=== Work to complete ===
The answer must consist only of the lines from the line with "The cascade of" to the line with "a coupled ACTIVE", both included, exactly as they stand below.

** Supplied records follows **

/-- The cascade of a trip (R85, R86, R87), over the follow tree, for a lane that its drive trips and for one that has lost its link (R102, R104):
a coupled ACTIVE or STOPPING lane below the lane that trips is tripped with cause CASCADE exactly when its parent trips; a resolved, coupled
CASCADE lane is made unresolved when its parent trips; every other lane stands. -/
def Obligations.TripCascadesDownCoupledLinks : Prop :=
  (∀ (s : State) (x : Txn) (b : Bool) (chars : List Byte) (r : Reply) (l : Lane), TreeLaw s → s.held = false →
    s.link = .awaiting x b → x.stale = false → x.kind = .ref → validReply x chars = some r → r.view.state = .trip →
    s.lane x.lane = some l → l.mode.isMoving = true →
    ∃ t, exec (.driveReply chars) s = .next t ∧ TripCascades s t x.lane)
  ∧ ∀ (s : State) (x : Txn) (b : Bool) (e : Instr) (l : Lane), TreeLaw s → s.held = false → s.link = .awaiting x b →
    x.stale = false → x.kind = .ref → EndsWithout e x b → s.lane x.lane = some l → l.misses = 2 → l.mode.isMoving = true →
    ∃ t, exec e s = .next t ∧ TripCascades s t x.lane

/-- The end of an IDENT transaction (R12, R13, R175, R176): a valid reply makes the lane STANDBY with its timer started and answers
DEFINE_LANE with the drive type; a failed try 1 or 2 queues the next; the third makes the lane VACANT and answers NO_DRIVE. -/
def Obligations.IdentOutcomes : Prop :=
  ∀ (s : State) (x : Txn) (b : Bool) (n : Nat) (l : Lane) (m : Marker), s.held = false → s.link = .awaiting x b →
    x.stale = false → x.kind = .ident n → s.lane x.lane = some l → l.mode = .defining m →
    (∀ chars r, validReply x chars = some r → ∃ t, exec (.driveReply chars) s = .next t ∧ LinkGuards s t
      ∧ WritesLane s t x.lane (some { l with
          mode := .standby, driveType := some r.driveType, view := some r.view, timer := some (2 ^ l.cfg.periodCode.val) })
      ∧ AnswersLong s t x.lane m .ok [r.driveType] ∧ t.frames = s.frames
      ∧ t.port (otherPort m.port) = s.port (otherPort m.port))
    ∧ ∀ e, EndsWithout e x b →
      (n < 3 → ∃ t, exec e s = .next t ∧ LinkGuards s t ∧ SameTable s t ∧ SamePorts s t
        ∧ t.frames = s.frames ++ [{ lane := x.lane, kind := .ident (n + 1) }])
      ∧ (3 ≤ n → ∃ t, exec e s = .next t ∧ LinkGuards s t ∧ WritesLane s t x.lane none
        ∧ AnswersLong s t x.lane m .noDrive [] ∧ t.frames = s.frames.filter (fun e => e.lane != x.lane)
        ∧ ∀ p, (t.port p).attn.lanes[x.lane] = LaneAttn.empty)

** End of Supplied records **
** Supplied records follows **

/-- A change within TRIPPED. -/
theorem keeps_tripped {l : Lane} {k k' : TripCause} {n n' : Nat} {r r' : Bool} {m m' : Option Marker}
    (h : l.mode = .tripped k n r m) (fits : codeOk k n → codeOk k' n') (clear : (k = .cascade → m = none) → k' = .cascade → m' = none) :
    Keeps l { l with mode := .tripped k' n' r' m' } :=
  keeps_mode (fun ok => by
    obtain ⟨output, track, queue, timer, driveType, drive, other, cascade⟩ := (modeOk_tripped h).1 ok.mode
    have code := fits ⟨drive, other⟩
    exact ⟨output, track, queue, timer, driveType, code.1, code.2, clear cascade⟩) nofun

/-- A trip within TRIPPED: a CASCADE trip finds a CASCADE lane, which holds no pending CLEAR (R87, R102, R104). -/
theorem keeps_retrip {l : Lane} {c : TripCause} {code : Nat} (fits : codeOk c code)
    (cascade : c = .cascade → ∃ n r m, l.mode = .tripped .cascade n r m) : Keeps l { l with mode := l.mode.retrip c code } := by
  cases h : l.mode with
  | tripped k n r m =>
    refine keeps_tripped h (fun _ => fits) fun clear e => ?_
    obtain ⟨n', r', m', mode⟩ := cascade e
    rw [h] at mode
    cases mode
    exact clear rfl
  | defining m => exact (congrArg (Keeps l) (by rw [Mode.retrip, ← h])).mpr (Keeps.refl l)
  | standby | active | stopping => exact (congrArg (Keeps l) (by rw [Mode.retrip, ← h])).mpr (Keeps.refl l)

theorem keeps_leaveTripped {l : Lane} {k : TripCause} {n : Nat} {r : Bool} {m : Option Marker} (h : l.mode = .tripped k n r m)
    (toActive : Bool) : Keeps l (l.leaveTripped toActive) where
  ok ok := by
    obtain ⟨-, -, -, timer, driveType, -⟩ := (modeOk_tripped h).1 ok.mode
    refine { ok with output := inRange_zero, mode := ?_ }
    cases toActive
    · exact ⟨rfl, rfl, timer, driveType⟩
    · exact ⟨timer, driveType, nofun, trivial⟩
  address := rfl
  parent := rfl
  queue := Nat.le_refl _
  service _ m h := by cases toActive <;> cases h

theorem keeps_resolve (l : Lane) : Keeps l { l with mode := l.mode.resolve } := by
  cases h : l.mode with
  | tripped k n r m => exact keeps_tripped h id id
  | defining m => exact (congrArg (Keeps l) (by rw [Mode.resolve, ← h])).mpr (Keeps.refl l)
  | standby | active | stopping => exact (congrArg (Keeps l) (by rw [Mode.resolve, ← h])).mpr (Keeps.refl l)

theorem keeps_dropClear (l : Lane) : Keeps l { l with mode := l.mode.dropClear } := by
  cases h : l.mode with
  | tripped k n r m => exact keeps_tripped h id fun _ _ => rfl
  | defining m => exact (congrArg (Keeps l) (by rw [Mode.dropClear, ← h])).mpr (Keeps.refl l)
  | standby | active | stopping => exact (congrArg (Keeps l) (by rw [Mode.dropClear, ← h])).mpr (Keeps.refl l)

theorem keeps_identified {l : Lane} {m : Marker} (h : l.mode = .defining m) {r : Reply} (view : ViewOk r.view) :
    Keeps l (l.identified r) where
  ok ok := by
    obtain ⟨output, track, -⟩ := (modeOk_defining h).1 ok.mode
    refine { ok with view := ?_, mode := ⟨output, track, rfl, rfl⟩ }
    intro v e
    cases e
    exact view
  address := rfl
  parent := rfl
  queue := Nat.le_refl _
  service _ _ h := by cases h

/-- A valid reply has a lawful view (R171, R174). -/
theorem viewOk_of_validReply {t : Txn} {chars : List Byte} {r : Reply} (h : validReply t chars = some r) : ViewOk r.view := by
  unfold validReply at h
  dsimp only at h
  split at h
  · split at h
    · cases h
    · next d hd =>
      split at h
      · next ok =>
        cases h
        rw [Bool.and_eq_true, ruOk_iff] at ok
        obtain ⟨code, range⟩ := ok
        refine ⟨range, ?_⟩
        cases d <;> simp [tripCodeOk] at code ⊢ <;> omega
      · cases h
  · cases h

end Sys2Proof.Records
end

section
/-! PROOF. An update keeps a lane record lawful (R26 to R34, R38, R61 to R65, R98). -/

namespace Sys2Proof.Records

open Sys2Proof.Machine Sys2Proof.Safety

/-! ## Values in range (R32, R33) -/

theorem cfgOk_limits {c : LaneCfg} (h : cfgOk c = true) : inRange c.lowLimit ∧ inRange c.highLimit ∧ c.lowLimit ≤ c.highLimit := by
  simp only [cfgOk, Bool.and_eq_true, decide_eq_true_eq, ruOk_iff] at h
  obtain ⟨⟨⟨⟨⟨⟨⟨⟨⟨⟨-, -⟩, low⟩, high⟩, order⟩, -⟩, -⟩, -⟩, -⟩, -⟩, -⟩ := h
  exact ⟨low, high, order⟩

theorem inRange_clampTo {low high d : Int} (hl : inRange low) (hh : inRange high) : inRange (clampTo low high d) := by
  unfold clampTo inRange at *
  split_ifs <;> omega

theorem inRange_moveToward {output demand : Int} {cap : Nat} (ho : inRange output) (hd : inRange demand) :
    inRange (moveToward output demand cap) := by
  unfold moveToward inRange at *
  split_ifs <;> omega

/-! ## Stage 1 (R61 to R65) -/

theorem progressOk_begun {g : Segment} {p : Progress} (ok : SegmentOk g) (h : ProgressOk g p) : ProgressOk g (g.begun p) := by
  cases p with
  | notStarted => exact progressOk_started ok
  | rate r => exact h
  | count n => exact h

** End of Supplied records **
** Supplied records follows **

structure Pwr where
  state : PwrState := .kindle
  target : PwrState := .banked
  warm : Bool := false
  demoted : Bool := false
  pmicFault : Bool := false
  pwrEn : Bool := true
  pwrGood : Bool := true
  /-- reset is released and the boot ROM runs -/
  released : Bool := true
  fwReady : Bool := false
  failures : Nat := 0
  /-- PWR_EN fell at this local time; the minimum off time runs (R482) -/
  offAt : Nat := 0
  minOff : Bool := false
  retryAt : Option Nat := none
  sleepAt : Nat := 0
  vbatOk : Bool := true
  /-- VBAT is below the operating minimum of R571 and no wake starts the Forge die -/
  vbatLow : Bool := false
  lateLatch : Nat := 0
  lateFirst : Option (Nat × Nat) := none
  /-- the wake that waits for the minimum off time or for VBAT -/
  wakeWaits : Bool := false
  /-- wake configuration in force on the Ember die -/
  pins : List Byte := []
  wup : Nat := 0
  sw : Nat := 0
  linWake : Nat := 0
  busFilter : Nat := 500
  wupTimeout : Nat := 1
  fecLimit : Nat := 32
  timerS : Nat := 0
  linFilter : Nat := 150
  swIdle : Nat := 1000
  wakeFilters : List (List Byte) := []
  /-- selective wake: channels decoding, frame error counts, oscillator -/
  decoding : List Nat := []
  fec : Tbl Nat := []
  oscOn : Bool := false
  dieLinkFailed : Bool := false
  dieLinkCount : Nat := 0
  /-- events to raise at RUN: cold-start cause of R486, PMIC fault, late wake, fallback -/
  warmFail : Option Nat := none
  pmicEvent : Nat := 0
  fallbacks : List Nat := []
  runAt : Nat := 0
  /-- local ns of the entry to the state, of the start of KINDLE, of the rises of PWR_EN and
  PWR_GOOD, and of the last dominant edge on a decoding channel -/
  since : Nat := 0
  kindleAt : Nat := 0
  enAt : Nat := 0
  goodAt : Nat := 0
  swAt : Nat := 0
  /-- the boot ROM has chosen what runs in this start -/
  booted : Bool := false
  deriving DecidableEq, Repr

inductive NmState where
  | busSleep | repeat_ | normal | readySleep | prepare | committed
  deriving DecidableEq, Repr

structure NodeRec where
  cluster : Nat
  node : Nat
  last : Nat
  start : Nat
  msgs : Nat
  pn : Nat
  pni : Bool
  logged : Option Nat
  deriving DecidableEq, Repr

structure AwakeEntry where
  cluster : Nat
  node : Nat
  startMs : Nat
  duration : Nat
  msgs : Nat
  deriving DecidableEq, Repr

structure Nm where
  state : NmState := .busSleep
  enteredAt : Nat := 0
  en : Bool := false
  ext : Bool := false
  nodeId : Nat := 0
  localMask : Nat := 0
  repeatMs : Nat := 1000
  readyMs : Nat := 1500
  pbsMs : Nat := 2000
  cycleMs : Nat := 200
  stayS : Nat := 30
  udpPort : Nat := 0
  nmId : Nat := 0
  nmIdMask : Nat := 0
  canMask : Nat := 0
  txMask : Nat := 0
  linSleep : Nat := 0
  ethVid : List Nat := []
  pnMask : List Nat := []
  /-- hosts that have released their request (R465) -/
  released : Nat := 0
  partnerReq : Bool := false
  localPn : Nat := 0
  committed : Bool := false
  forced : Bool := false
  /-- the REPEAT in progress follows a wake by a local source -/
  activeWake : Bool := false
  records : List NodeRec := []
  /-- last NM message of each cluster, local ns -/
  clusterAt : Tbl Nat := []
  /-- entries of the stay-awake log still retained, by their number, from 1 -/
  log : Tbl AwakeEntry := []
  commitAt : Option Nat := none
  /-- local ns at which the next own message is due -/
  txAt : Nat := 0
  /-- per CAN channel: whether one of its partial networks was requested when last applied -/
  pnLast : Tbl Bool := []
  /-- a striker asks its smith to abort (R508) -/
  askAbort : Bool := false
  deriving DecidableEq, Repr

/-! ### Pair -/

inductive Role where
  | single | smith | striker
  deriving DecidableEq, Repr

** End of Supplied records **

=== Reply ===
/-- The cascade of a trip (R85, R86, R87), over the follow tree, for a lane that its drive trips and for one that has lost its link (R102, R104):
a coupled ACTIVE or STOPPING lane below the lane that trips is tripped with cause CASCADE exactly when its parent trips; a resolved, coupled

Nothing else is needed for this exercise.